-- Work order --
Using the data below, work out how many of its lines contain "core", and give that number with nothing added.
■ ■ ■ ■
-- ==== Sys2Proof/Machine/State.lean ====
section
/-! DEFINITION. The hub's state, as plain data. Registers that hold what is written live in one sparse file keyed by byte
address; everything the manual keeps behind read-only registers or does not show lives in typed records. -/

namespace Sys2Proof.Machine

open Sys2Proof

/-- Hub states of R100 with their codes in this order. -/
inductive HubSt | boot | unconfigured | resync | standby | active | solo | sleep | safe
  deriving DecidableEq, Repr

/-- Where the reset sequence stands (R55, R57, R63, R65). -/
inductive Phase
  /-- Power-on reset held: core rails or XOS missing, or the 10 ms running. -/
  | por
  /-- Held by RESET_N low. -/
  | pin
  /-- Boot running. -/
  | boot
  /-- Boot complete. -/
  | run
  /-- The ROM checksum failed: the processor does not start (R66). -/
  | dead
  deriving DecidableEq, Repr

/-- One field die and its link (R54 to R62). -/
structure Die where
  /-- VDD_FD and VDDA both present. -/
  rails : Bool := true
  lost : Bool := false
  /-- Powered, gates closed and link trained. -/
  up : Bool := false
  trained : Bool := false
  /-- Lanes L0, L1, L2: trained and not failed. -/
  ok0 : Bool := false
  ok1 : Bool := false
  ok2 : Bool := false
  map : Nat := 0
  lostLo : Bool := false
  lostHi : Bool := false
  /-- Current trims of the lanes in 10 ps and the measured values they move to (R60). -/
  trim : List Nat := []
  trimTo : List Nat := []
  /-- A failed lane whose words L2 takes over at the next frame boundary (R61). -/
  sub : Option Nat := none
  /-- Numbers of the failed words of each lane within the last 65,536, newest first (R61). -/
  bad : Tbl (List Nat) := []
  /-- Tick number of the last delay measurement (R60). -/
  trimAt : Nat := 0
  /-- Restored, with its buffers settling before the channels return (R54, R145). -/
  restoring : Bool := false
  deriving DecidableEq, Repr

/-- SLEEP's progress (R68 to R71). -/
inductive Sleep
  | awake
  /-- HUB_SLEEP accepted: draining since tick `tick`. -/
  | draining (tick : Nat) (path tag : Nat)
  | asleep
  /-- Waking, with or without RESTORE. -/
  | waking (restore : Bool)
  deriving DecidableEq, Repr

/-- Supplies, clocks, reset and sleep (R52 to R74). -/
structure Pwr where
  phase : Phase := .boot
  /-- The keepalive lane, chosen at SLEEP entry from KEEP (R68). -/
  keep : Nat := 0
  /-- VDD_C and VDD_IO count as present (R53). -/
  core : Bool := true
  vddl : Bool := true
  vddlh : Bool := true
  xos : Bool := true
  /-- A loss of XOS while running, reported at the next boot (R57). -/
  xosLost : Bool := false
  slowInt : Bool := false
  pllC : Bool := true
  pllD : Bool := true
  pllL : Bool := true
  resetNLow : Bool := false
  /-- Factory mode (R430). -/
  ft : Bool := false
  sleep : Sleep := .awake
  /-- Hub state before SLEEP (R71). -/
  before : HubSt := .unconfigured
  deriving DecidableEq, Repr

/-- Hub state and SAFE (R22 to R24, R100). -/
structure Hub where
  st : HubSt := .boot
  straps : Straps := { twinEn := false, twinSide := false, bootMode := 0 }
  safeCause : Nat := 0
  /-- The SAFE cause persists. -/
  safeHeld : Bool := false
  fuseFail : Bool := false
  /-- Transmit and receive latencies that the fuses hold, by line rate code, tau/256 (R204). -/
  lats : List (Nat × Nat) := []
  consec : Nat := 0
  clean : Nat := 0
  deriving DecidableEq, Repr
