-- ==== Sys2Proof/Machine/Response.lean ====
section
/-! DEFINITION. Frequency responses: what R166 and R171 require of coefficients that the manual gives by their response only. Gains
are in 2^-64; frequencies are fractions n / d of a filter's input rate. The requirements stand at the points of a grid (DESIGN
CHOICE, log entry 212). -/

namespace Sys2Proof.Machine

open Sys2Proof

/-! ### Responses -/

/-- Pi in 2^-128. -/
def piQ : Int := 0x3243F6A8885A308D313198A2E03707344

/-- cos(2 pi n / d) in 2^-64, by its series. -/
def cosQ (n d : Nat) : Int :=
  let x := 2 * piQ * (n % d : Nat) / d
  ((List.range 48).foldl (fun (a : Int × Int) k =>
    (a.1 + a.2, -(a.2 * x / 2 ^ 128 * x / 2 ^ 128) / ((2 * k + 1) * (2 * k + 2) : Nat))) (0, 2 ^ 128)).1 / 2 ^ 64

/-- sin(2 pi n / d) in 2^-64. -/
def sinQ (n d : Nat) : Int := cosQ (4 * n + 3 * d) (4 * d)

/-- The sum of taps of LSB 2^-31, each with a weight in 2^-64. -/
def weigh (l : List Int) (w : Nat → Int) : Int := (l.zipIdx.foldl (fun (a : Int) p => a + p.1 * w p.2) 0) / 2 ^ 31

/-- Gain of a symmetric filter of an odd number of taps. -/
def symGain (l : List Int) (n d : Nat) : Int :=
  let c := l.length / 2
  weigh l (fun i => cosQ ((max i c - min i c) * n) d)

/-- Square of the gain of any filter. -/
def gainSq (l : List Int) (n d : Nat) : Int :=
  let re := weigh l (fun i => cosQ (i * n) d)
  let im := weigh l (fun i => sinQ (i * n) d)
  (re * re + im * im) / 2 ^ 64

/-- Group delay of any filter times the square of its gain, in taps. -/
def delaySq (l : List Int) (n d : Nat) : Int :=
  let re := weigh l (fun i => cosQ (i * n) d)
  let im := weigh l (fun i => sinQ (i * n) d)
  let dre := weigh l (fun i => i * cosQ (i * n) d)
  let dim := weigh l (fun i => i * sinQ (i * n) d)
  (re * dre + im * dim) / 2 ^ 64

/-- Gain of the CIC stage at n / d of its input rate of 4.096 MHz (R143, R166). -/
def cicGain (n d : Nat) : Int :=
  let c := ([1, 2, 4, 8].map (fun k => cosQ (k * n) (2 * d))).foldl (fun (a x : Int) => a * x / 2 ^ 64) (2 ^ 64)
  let q := c * c / 2 ^ 64
  q * q / 2 ^ 64

/-- A gain lies within `lo` to `hi` parts per 10^9 of 1; a squared gain is at least `att` times below 1. -/
def flatTo (lo hi : Int) (g : Int) : Bool := decide (2 ^ 64 * (10 ^ 9 - lo) ≤ g * 10 ^ 9) && decide (g * 10 ^ 9 ≤ 2 ^ 64 * (10 ^ 9 + hi))
def below (att : Int) (sq : Int) : Bool := decide (sq * att ≤ 2 ^ 64)

/-! ### The fixed stages (R166) -/

/-- The rate 2^e2 5^e5 of a profile, and the gain of its fixed stages at n / d of 256 kHz: h halfband stages, then q fifth-band
ones. -/
def cascade (hb fb : List Int) (e2 e5 n d : Nat) : Int :=
  let h := 10 - e2
  let a := (List.range h).foldl (fun (a : Int) i => a * symGain hb (2 ^ i * n) d / 2 ^ 64) (2 ^ 64)
  (List.range (3 - e5)).foldl (fun (a : Int) i => a * symGain fb (2 ^ h * 5 ^ i * n) d / 2 ^ 64) a

/-- The cascade of a profile is flat within 1 ppm up to 0.55 of the rate, and with the CIC stage attenuates by 130 dB every band that
would fold there; at 64 points of a band. -/
def cascadeSound (hb fb : List Int) (e2 e5 : Nat) : Bool :=
  let odr := 2 ^ e2 * 5 ^ e5
  let d := 256000 * 1280
  (List.range 65).all (fun k => flatTo 1000 1000 (cascade hb fb e2 e5 (11 * k * odr) d)) &&
    (List.range (64000 / odr)).all (fun m => (List.range 129).all (fun k =>
      let n := 2 * odr * (m + 1) * 1280 + 11 * k * odr - 704 * odr
      let g := cascade hb fb e2 e5 n d * cicGain n (16 * d) / 2 ^ 64
      decide (d < 2 * n) || below (10 ^ 13) (g * g / 2 ^ 64)))

/-- The halfband and fifth-band taps meet R166 at every rate. -/
def fixedSound (hb fb : List Int) : Bool :=
  (List.range 11).all (fun e2 => (List.range 4).all (fun e5 => (decide (e2 = 10) && decide (e5 = 3)) || cascadeSound hb fb e2 e5))

/-! ### The standard designs (R171) -/

/-- What R171 states of a design: passband edge and stopband edge in 1/100 of the rate, ripple down and up in parts per 10^9, the
attenuation as a ratio of powers, the noise bandwidth in 1/1000 of the rate. -/
structure StdSpec where
  pass : Nat
  stop : Nat
  lo : Int
  hi : Int
  att : Int
  nbw : Int
  deriving DecidableEq, Repr

def stdSpec (d : Nat) : StdSpec := match d with
  | 1 => ⟨45, 55, 1000, 1000, 3162277660168, 500⟩
  | 2 => ⟨35, 55, 5000, 5000, 10 ^ 12, 450⟩
  | 3 => ⟨45, 55, 5000, 5000, 10 ^ 12, 500⟩
  | _ => ⟨10, 60, 1149968, 1152619, 10 ^ 10, 360⟩

/-- A point of the grid: k / 1280 of the rate, as a fraction of the FIR's input rate, and the CIC stage's gain there. -/
def stdPower (l : List Int) (odr k : Nat) : Int :=
  let c := cicGain (k * odr) (1280 * 4096000)
  gainSq l k 2560 * (c * c / 2 ^ 64) / 2 ^ 64

/-- The group delay of design 3, in 1/100 of an output period, at hundredths of the rate. -/
def minphDelay : List (Nat × Int) := [(0, 1125), (10, 1142), (20, 1198), (30, 1321), (40, 1635), (45, 2190)]

/-- The taps of a design meet R171 at a rate, with the droop of the CIC stage that they correct: passband, stopband, noise bandwidth
and, of the minimum-phase design, its group delay. The square of a gain has twice the ripple. -/
def designSound (d odr : Nat) (taps : List Int) : Bool :=
  let x := stdSpec d
  (List.range 1281).all (fun k =>
    (decide (1280 * x.pass < 100 * k) || flatTo (2 * x.lo) (2 * x.hi) (stdPower taps odr k)) &&
      (decide (100 * k < 1280 * x.stop) || below x.att (gainSq taps k 2560))) &&
    (let nb := (List.range 1280).foldl (fun (a : Int) k => a + stdPower taps odr k) 0
     decide (|2000 * nb - 2 * x.nbw * 1280 * 2 ^ 64| ≤ 1280 * 2 ^ 64)) &&
    (decide (d ≠ 3) || minphDelay.all (fun p =>
      let g := gainSq taps p.1 200
      decide (2 * |50 * delaySq taps p.1 200 - p.2 * g| ≤ g)))

end Sys2Proof.Machine
end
■ ■ ■ ■
-- Solved problem --
2